St. Louis and St. Louis County reveal new orders as they prepare to lift coronavirus restrictions

Written by DOYLE MURPHY

St. Louis city and county officials are edging toward lifting stay-at-home restrictions and “reopening” next week. There are still unanswered questions, but we’re getting more info about how that’s supposed to work.

Starting last Friday, St. Louis County Executive Sam Page and St. Louis Mayor Lyda Krewson delivered some of the specifics: still no big venues, playgrounds or gyms. But restaurant dining rooms and hair salons can reopen on May 18 if they follow new safety precautions. In the city, bars can start slinging drinks at that time. In the county, they can only open their interiors if they serve meals.

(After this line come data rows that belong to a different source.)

-- ==== Sys2Proof/Machine/RegWrite.lean ====
section
/-! DEFINITION. Register accesses as commands: where each initiator's addresses lead (R360 to R363, R544), writes by the host, the cores, TW8
(R455 to R457), the links (R416, R417, R420) and the mirror (R500, R503), counters (R8 to R10), the expert page (R18). -/

namespace Sys2Proof.Machine

/-! ### Where an address leads (R360, R361, R415, R544) -/

/-- What an address of an initiator names. -/
inductive Place where
  /-- A BAR0 offset of the register space. -/
  | reg (off : Nat)
  /-- A BAR0 offset that may only be read. -/
  | readOnly (off : Nat)
  /-- A word of a function's MSI-X table. -/
  | msix (f k : Nat)
  /-- A word of a function's MSI-X pending bits. -/
  | pba (f k : Nat)
  /-- A far BAR0 offset. -/
  | remote (off : Nat)
  /-- A byte of a core's tightly coupled memory, of the mailbox, of the cores' exchange area. -/
  | tcm (a : Nat)
  | mailbox (a : Nat)
  | shared (a : Nat)
  /-- A data address of frame memory. -/
  | frame (a : Nat)
  /-- A byte of the event log, to be read. -/
  | eventLog (a : Nat)
  /-- A byte of the recipe store or of the DMA program store, whose layout no rule gives. -/
  | store (a : Nat)
  /-- Nothing. -/
  | nothing
  /-- Nothing, and the core faults. -/
  | fault
  deriving DecidableEq, Repr

/-- The address map of PF1 and PF2 (R361). -/
def aliasOf (f a : Nat) : Place :=
  if a < 0x1000 then .msix f (a / 4)
  else if a < 0x1020 then .pba f ((a - 0x1000) / 4)
  else if 0x10000 ≤ a ∧ a < 0x11000 then .reg (Reg.DMA_CHn_CTRL 0 + (a - 0x10000))
  else if f = 1 ∧ 0x20000 ≤ a ∧ a < 0x30000 ∧ a % 0x800 < 0x100 then .reg (0x500000 + (a - 0x20000))
  else if 0x30000 ≤ a ∧ a < 0x30100 then .readOnly (a - 0x30000)
  else if f = 2 ∧ 0x100000 ≤ a ∧ a < 0x200000 then .reg (0xE00000 + (a - 0x100000))
  else if f = 2 ∧ 0x200000 ≤ a ∧ a < 0x300000 then .reg (0xC00000 + (a - 0x200000))
  else .nothing

/-- The address map of a core (R544). The recipe store and the DMA program store are MC0's alone, and MC1 only reads the event log; what
MC0's own firmware writes there is outside the register model. -/
def State.coreMap (s : State) (t a : Nat) : Place :=
  if a < 0x40000 then .tcm (0x40000 * t + a)
  else if 0x100A0000 ≤ a ∧ a < 0x100C0000 ∧ t = 0 then .mailbox (a - 0x100A0000)
  else if 0x100C0000 ≤ a ∧ a < 0x10100000 then .shared (a - 0x100C0000)
  else if 0x10080000 ≤ a ∧ a < 0x10090000 then .eventLog (a - 0x10080000)
  else if 0x10000000 ≤ a ∧ a < 0x100A0000 ∧ t = 0 then .store (a - 0x10000000)
  else if 0x40000000 ≤ a ∧ a < 0x42000000 then .reg (a - 0x40000000)
  else if 0x50000000 ≤ a ∧ a < 0x52000000 then .remote (a - 0x50000000)
  else if 0x80000000 ≤ a ∧ a < 0x100000000 then
    .frame (s.fld (Reg.MGT_FMWINt_BASE t) Fld.MGT_FMWINt_BASE_BASE * 0x4000000 + (a - 0x80000000))
  else .fault

/-- Where an address of an initiator leads. -/
def State.place (s : State) (i : Initiator) (a : Nat) : Place :=
  match i with
  | .pf1 => aliasOf 1 a
  | .pf2 => aliasOf 2 a
  | .pf3 =>
    if a < 0x2000000 then .remote a else if a < 0x2001000 then .msix 3 ((a - 0x2000000) / 4)
    else if a < 0x2001020 then .pba 3 ((a - 0x2001000) / 4) else .nothing
  | .mc0 => s.coreMap 0 a
  | .mc1 => s.coreMap 1 a
  | .pf0 | .tw8 =>
    if a < 0x2000000 then .reg a else if a < 0x2001000 then .msix 0 ((a - 0x2000000) / 4)
    else if a < 0x2001020 then .pba 0 ((a - 0x2001000) / 4) else .nothing
  | _ => if a < 0x2000000 then .reg a else .nothing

“We’re going to crack the door open,” Krewson said during an interview Friday on St. Louis on the Air. “We are going to open it a little ways — 25 to 30 percent of the way open — so that we can ease into this.”

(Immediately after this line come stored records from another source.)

/-- Power states of an unpaired device, islands and alarms. The state chosen is the deepest that MAX_STATE, the horizon with the exit latency and the
guard interval, and for P3 its own conditions allow. A quiet device without open pulses, which no wake event meets, enters it, and counts it. A wake
event that holds ends the state or aborts the entry, and the exit ends after the state's latency, with every held generator at phase 0. An access
wakes its island alone, for 10 µs past the last one. A PLL that loses lock, a supply outside its window and a junction above 115 °C raise their Lodge
errors. It rests on choices and readings of the model: notes/assumptions/ 79, 80, 81, 82, 147. -/
def Obligations.PowerStates : Prop :=
  (∀ s : State, s.chooseState ≤ s.fld Reg.PCR_CTRL Fld.PCR_CTRL_MAX_STATE ∧ s.chooseState ≤ 3
      ∧ (s.chooseState = 3 → s.mayP3 = true) ∧ (s.chooseState ≠ 0 → s.roomFor s.chooseState = true)
      ∧ ∀ st, 1 ≤ st → st ≤ 3 → st ≤ s.fld Reg.PCR_CTRL Fld.PCR_CTRL_MAX_STATE → s.roomFor st = true → (st = 3 → s.mayP3 = true) →
          st ≤ s.chooseState)
  ∧ (∀ s : State, s.pwr.entry = none → s.pwr.exitAt = none → s.pwrState = 0 → s.follows = false → s.leadsPair = false →
      (s.quiet = false ∨ (∃ c ∈ [2, 4, 6], s.wakes c 0 = true) → exec .powerStateEntry s = .next s)
      ∧ (s.quiet = true → (∀ c ∈ [2, 4, 6], s.wakes c 0 = false) → s.chooseState ≠ 0 → (∀ e ∈ s.gen, e.2.pulses = []) → (∀ e ∈ s.entry, e.1 < 128 → e.2.owed = []) →
          ∃ t, exec .powerStateEntry s = .next t ∧ t.pwrState = s.chooseState ∧ Counted s t (Reg.PCR_CNTk (s.chooseState - 1))
            ∧ t.pwr.entry = none ∧ t.pwr.held = s.runningGens ∧ t.pwr.awake = []
            ∧ t.reg Reg.PCR_HORIZON = BitVec.ofNat 32 (match s.horizon with | none => 0xFFFFFFFF | some h => min 0xFFFFFFFE (h / 1000))))
  ∧ (∀ (s : State) (cause pin : Nat), 1 ≤ cause → cause < 9 → pin < 40 → s.follows = false → s.pwr.exitAt = none →
      (s.wakes cause pin = false → exec (.powerWake cause pin) s = .next s)
      ∧ (s.wakes cause pin = true → s.pwrState ≠ 0 → ∃ t, exec (.powerWake cause pin) s = .next t
          ∧ t.fld Reg.PCR_WAKE_LAST Fld.PCR_WAKE_LAST_CAUSE = cause ∧ t.pwr.exitAt = some (s.now, s.pwrState) ∧ t.pwrState = s.pwrState)
      ∧ ∀ st at_ : Nat, s.wakes cause pin = true → s.pwrState = 0 → s.pwr.entry = some (st, at_) →
          ∃ t, exec (.powerWake cause pin) s = .next t ∧ t.on Reg.PCR_STATUS Fld.PCR_STATUS_ENTRY_ABORT = true ∧ Counted s t (Reg.PCR_CNTk 3)
            ∧ t.pwr.entry = none ∧ t.pwr.exitAt = some (s.now, st) ∧ Frame [Reg.PCR_STATUS, Reg.PCR_CNTk 3, Reg.PCR_HORIZON] s t)
  ∧ (∀ (s : State) (at_ st : Nat), s.pwr.exitAt = some (at_, st) → s.pwrState = st → 1 ≤ st → st < 3 →
      (s.now < at_ + exitNs st → exec .powerExitComplete s = .next s)
      ∧ (at_ + exitNs st ≤ s.now → ∃ t, exec .powerExitComplete s = .next t ∧ t.pwrState = 0 ∧ t.on Reg.PCR_STATUS Fld.PCR_STATUS_WAKE = true
          ∧ t.pwr.exitAt = none ∧ t.pwr.held = 0 ∧ (∀ i < 32, bitB s.pwr.held i = true → (t.gen.get i).phase = 0)
          ∧ (∀ e < 128, (t.entry.get e).phase = 0) ∧ Frame [Reg.PCR_STATUS] s t))
  ∧ exitNs 1 = 2000 ∧ exitNs 2 = 60000 ∧ exitNs 3 = 8000000
  ∧ (∀ (s : State) (isl : Nat), isl < 38 → islandStops s.pwrState isl = true → s.pwrState ≠ 3 → s.pwr.exitAt = none →
      ∃ t, exec (.islandWake isl) s = .next t ∧ (isl, s.now) ∈ t.pwr.awake
        ∧ ((∀ a ∈ s.pwr.awake, a.1 ≠ isl) → Counted s t (Reg.PCR_CNTk 4) ∧ Frame [Reg.PCR_CNTk 4] s t)
        ∧ ((∃ a ∈ s.pwr.awake, a.1 = isl) → Frame [] s t))
  ∧ (∀ (s : State) (isl : Nat), isl < 38 →
      ∃ t, exec (.islandIdleReturn isl) s = .next t ∧ (∀ a, a ∈ t.pwr.awake ↔ a ∈ s.pwr.awake ∧ (a.1 ≠ isl ∨ s.now < a.2 + 10000)) ∧ Frame [] s t)
  ∧ (∀ s : State,
      (∃ t, exec .pllLockLoss s = .next t ∧ t.lodge.raised = s.lodge.raised ++ [⟨53, 0, false⟩] ∧ Frame [] s t)
      ∧ (s.boot.rstLow = true → exec .supplyOutOfWindow s = .next s)
      ∧ (s.boot.rstLow = false → ∃ t, exec .supplyOutOfWindow s = .next t ∧ t.lodge.raised = s.lodge.raised ++ [⟨52, 0, false⟩] ∧ Frame [] s t))
  ∧ (∀ (s : State) (temp : Nat), temp < 4096 →
      let deg4 := if temp < 2048 then (temp : Int) else (temp : Int) - 4096
      let warn : Int := 4 * (s.fld Reg.PCR_CFG Fld.PCR_CFG_THERM_WARN : Nat)
      ∃ t, exec (.thermalAlarm temp) s = .next t ∧ t.fld Reg.PCR_TEMP Fld.PCR_TEMP_TEMP = temp
        ∧ t.lodge.raised = s.lodge.raised ++ (if 460 < deg4 then [⟨52, 0, false⟩] else [])
        ∧ (warn ≤ deg4 → s.pwr.warned = false → t.on Reg.PCR_STATUS Fld.PCR_STATUS_THERM_WARN = true ∧ t.pwr.warned = true)
        ∧ (deg4 < warn → t.reg Reg.PCR_STATUS = s.reg Reg.PCR_STATUS ∧ t.pwr.warned = (s.pwr.warned && decide (warn - 20 < deg4)))
        ∧ Frame [Reg.PCR_TEMP, Reg.PCR_STATUS] s t)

The city and county have since late March been under stay-at-home orders that effectively shut down or severely restricted businesses to “essential” services. As a limited number of businesses are allowed to reopen, they’ll have to comply with new rules, such as requiring employees who interact with the public to wear face masks. The county will limit them to 25 percent capacity, and the city will mandate social distancing, including spacing dining-room tables six feet apart.

Daycare centers, which have been closed except to watch the children of first responders, could also reopen if they follow safety guidelines, Krewson said during her radio interview.

Neither the city nor the county have hit one of the early benchmarks experts and the White House had suggested for reopening: fourteen consecutive days of decreasing cases. But Krewson and Page say they’ve been paying attention to the number of hospitalizations, given that COVID-19 testing continues to lag, making it a less-than-reliable measure.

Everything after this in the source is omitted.